==== EXCERPTED DATA ====

-- ==== Sys2Proof/Machine/Ops.lean ====
section
/-! DEFINITION. The named operations over the registers: the banks, the result, the end of a command, and taking a fault. The
engine has no return from a fault: nothing is saved and nothing is restored (60_exceptions.md R184). It has no memory either
(20_memory.md R50): the table ROM is read in Machine/Tables.lean. -/

namespace Sys2Proof.Machine

/-- The subkeys in bank `b` (10_state.md R26). -/
def bankKeys (b : Bank) (s : State) : Schedule :=
  match b with
  | .bank0 => s.ks0
  | .bank1 => s.ks1

/-- KV[b] (10_state.md R26). -/
def bankValid (b : Bank) (s : State) : Bool :=
  match b with
  | .bank0 => s.kv0
  | .bank1 => s.kv1

/-- Write a whole schedule to bank `b`: all sixteen entries and KV[b] together (10_state.md R26). -/
def loadBank (b : Bank) (ks : Schedule) (s : State) : State :=
  match b with
  | .bank0 => { s with ks0 := ks, kv0 := true }
  | .bank1 => { s with ks1 := ks, kv1 := true }

/-- `Kn` of a schedule, `n` counted from 1 (10_state.md R26). -/
def subkeyAt (ks : Schedule) (n : Nat) : Subkey := ks[n - 1]?.getD 0

/-- The contents the working registers are left with by the `n`-th command that completed: free values
(93_implementation_defined.md U3, assumption 2). -/
def freeWork (n : Nat) : Work where
  c := Config.freeC n
  d := Config.freeD n
  kn := Config.freeKN n
  keyLatch := Config.freeKeyLatch n
  held := Config.freeHeld n
  l := Config.freeL n
  r := Config.freeR n
  rn := Config.freeRN n
  b := Config.freeB n
  pre := Config.freePre n
  outv := Config.freeOutv n
  t := Config.freeT n
  pass := Config.freePass n
  dir := Config.freeDir n
  kb := Config.freeKB n

/-- The successful end of a command: ERR is written 0 (10_state.md R28), SEQ goes to Idle, and the working registers hold no
value any more (10_state.md R34). -/
def retire (s : State) : State :=
  { s with err := 0, seq := .idle, work := freeWork s.fresh, fresh := s.fresh + 1 }

/-- Taking a fault, the one operation for all four (60_exceptions.md R183): ERR, ES, OV and SEQ are written and nothing else.
There is no saved state, no handler and no mode. -/
def raise (f : Fault) (s : State) : State :=
  { s with err := faultCode f, es := true, ov := false, seq := .idle }

/-- `permute(x, T)` with the check of the whole table before any output bit (40_permute_bitvector.md R90, R91). The data path
uses `permute`: in the hardware the check is made once, at reset. -/
def permuteChecked {n : Nat} (x : BitVec n) (t : List Nat) : Except Fault (BitVec t.length) :=
  if entriesInRange n t then .ok (permute t.length t x) else .error .invalidTableIndex

end Sys2Proof.Machine
end

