-- ==== Sys2Proof/Machine/Cipher.lean ====
section
/-! DEFINITION. The cipher as pure functions of their operands and the tables: the round function (42_round_function.md), the
key schedule `expand` (41_key_schedule.md R115), one pass `desPass` (43_feistel_des.md R155) and the compositions
`encrypt3` and `decrypt3` (44_triple_des.md R165, R166). The commands run the phases of Machine/Sequencer.lean, of which
`roundF` is a step; the spec says the two forms agree (10_state.md R34). -/

namespace Sys2Proof.Machine

/-- `sbox(j, g)` (42_round_function.md R128): the outer bits choose the row, the inner four the column. -/
def sbox (T : Tables) (j : Nat) (g : BitVec 6) : BitVec 4 :=
  BitVec.ofNat 4 (memReadS T j (2 * (bit g 1).toNat + (bit g 6).toNat) (slice g 2 4).toNat)

/-- Group `j` of the S-box input, bits 6j-5 to 6j (42_round_function.md R127). -/
def sboxGroup (x : BitVec 48) (j : Nat) : BitVec 6 := slice x (6 * j - 5) 6

/-- The eight S-box outputs joined, that of S-box 1 first (42_round_function.md R127 to R129). -/
def sboxLayer (T : Tables) (x : BitVec 48) : Half :=
  sbox T 1 (sboxGroup x 1) ++ sbox T 2 (sboxGroup x 2) ++ sbox T 3 (sboxGroup x 3) ++ sbox T 4 (sboxGroup x 4) ++
  sbox T 5 (sboxGroup x 5) ++ sbox T 6 (sboxGroup x 6) ++ sbox T 7 (sboxGroup x 7) ++ sbox T 8 (sboxGroup x 8)

/-- `F(r, k)`: expand by E, mix with the subkey, S-boxes, P (42_round_function.md R125, R126, R138). -/
def roundF (T : Tables) (r : Half) (k : Subkey) : Half :=
  permute 32 T.p (sboxLayer T (permute 48 T.e r ^^^ k))

/-- `(Cn, Dn)`: PC1 and split for n = 0 (41_key_schedule.md R111), then round n's rotation of both halves of round n-1's
state (41_key_schedule.md R112). -/
def keyState (T : Tables) (key : Key64) : Nat → KeyHalf × KeyHalf
  | 0 => split 28 (permute 56 T.pc1 key)
  | n + 1 =>
    let cd := keyState T key n
    (rotl cd.1 (memRead T.shift (n + 1)), rotl cd.2 (memRead T.shift (n + 1)))

/-- `Kn = permute(Cn ‖ Dn, PC2)` (41_key_schedule.md R113). -/
def roundKey (T : Tables) (key : Key64) (n : Nat) : Subkey :=
  permute 48 T.pc2 ((keyState T key n).1 ++ (keyState T key n).2)

/-- `expand(key) = (K1, ..., K16)` (41_key_schedule.md R115). -/
def expand (T : Tables) (key : Key64) : Schedule := Vector.ofFn fun i => roundKey T key (i.val + 1)

/-- The subkey that round `n` uses: Kn, or K(17-n) in direction `dec` (43_feistel_des.md R149). -/
def selectKey (ks : Schedule) (dir : Dir) (n : Nat) : Subkey :=
  match dir with
  | .enc => subkeyAt ks n
  | .dec => subkeyAt ks (17 - n)

/-- One round: `(L, R)` becomes `(R, L xor F(R, k))`, both from the old pair (43_feistel_des.md R148). -/
def feistelRound (T : Tables) (k : Subkey) (lr : Half × Half) : Half × Half := (lr.2, lr.1 ^^^ roundF T lr.2 k)

/-- `(Ln, Rn)`: the halves after `n` rounds from `(L0, R0)` (43_feistel_des.md R148). -/
def feistel (T : Tables) (ks : Schedule) (dir : Dir) (lr : Half × Half) : Nat → Half × Half
  | 0 => lr
  | n + 1 => feistelRound T (selectKey ks dir (n + 1)) (feistel T ks dir lr n)

/-- `des_pass(block, (K1..K16), dir)` (43_feistel_des.md R155): IP and split, sixteen rounds, the right half in front,
IPINV. -/
def desPass (T : Tables) (block : Block) (ks : Schedule) (dir : Dir) : Block :=
  let lr := feistel T ks dir (split 32 (permute 64 T.ip block)) 16
  permute 64 T.ipinv (lr.2 ++ lr.1)

/-- `encrypt3(block, keyA, keyB)`: encrypt with A, decrypt with B, encrypt with A (44_triple_des.md R165). -/
def encrypt3 (T : Tables) (block : Block) (keyA keyB : Key64) : Block :=
  desPass T (desPass T (desPass T block (expand T keyA) .enc) (expand T keyB) .dec) (expand T keyA) .enc

/-- `decrypt3(block, keyA, keyB)`: decrypt with A, encrypt with B, decrypt with A (44_triple_des.md R166). -/
def decrypt3 (T : Tables) (block : Block) (keyA keyB : Key64) : Block :=
  desPass T (desPass T (desPass T block (expand T keyA) .dec) (expand T keyB) .enc) (expand T keyA) .dec

end Sys2Proof.Machine
end

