-- ==== Sys2Proof/Machine/KeySchedule.lean ====
section
/-! DEFINITION. The command of the key-schedule unit (41_key_schedule.md). -/

namespace Sys2Proof.Machine

/-- EXPAND b (41_key_schedule.md R110). -/
def execExpand (b : Bank) (s : State) : Host.Outcome State Fault Refusal :=
  runCommand [checkTables s, checkKey 64 s] (commandPath (.expand b)) s

end Sys2Proof.Machine
end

====

■ **TASK GOAL**
Find all the lines with "length" in the data and copy them.

■ **OUTPUT BELOW**
def permuteChecked {n : Nat} (x : BitVec n) (t : List Nat) : Except Fault (BitVec t.length) :=
  if entriesInRange n t then .ok (permute t.length t x) else .error .invalidTableIndex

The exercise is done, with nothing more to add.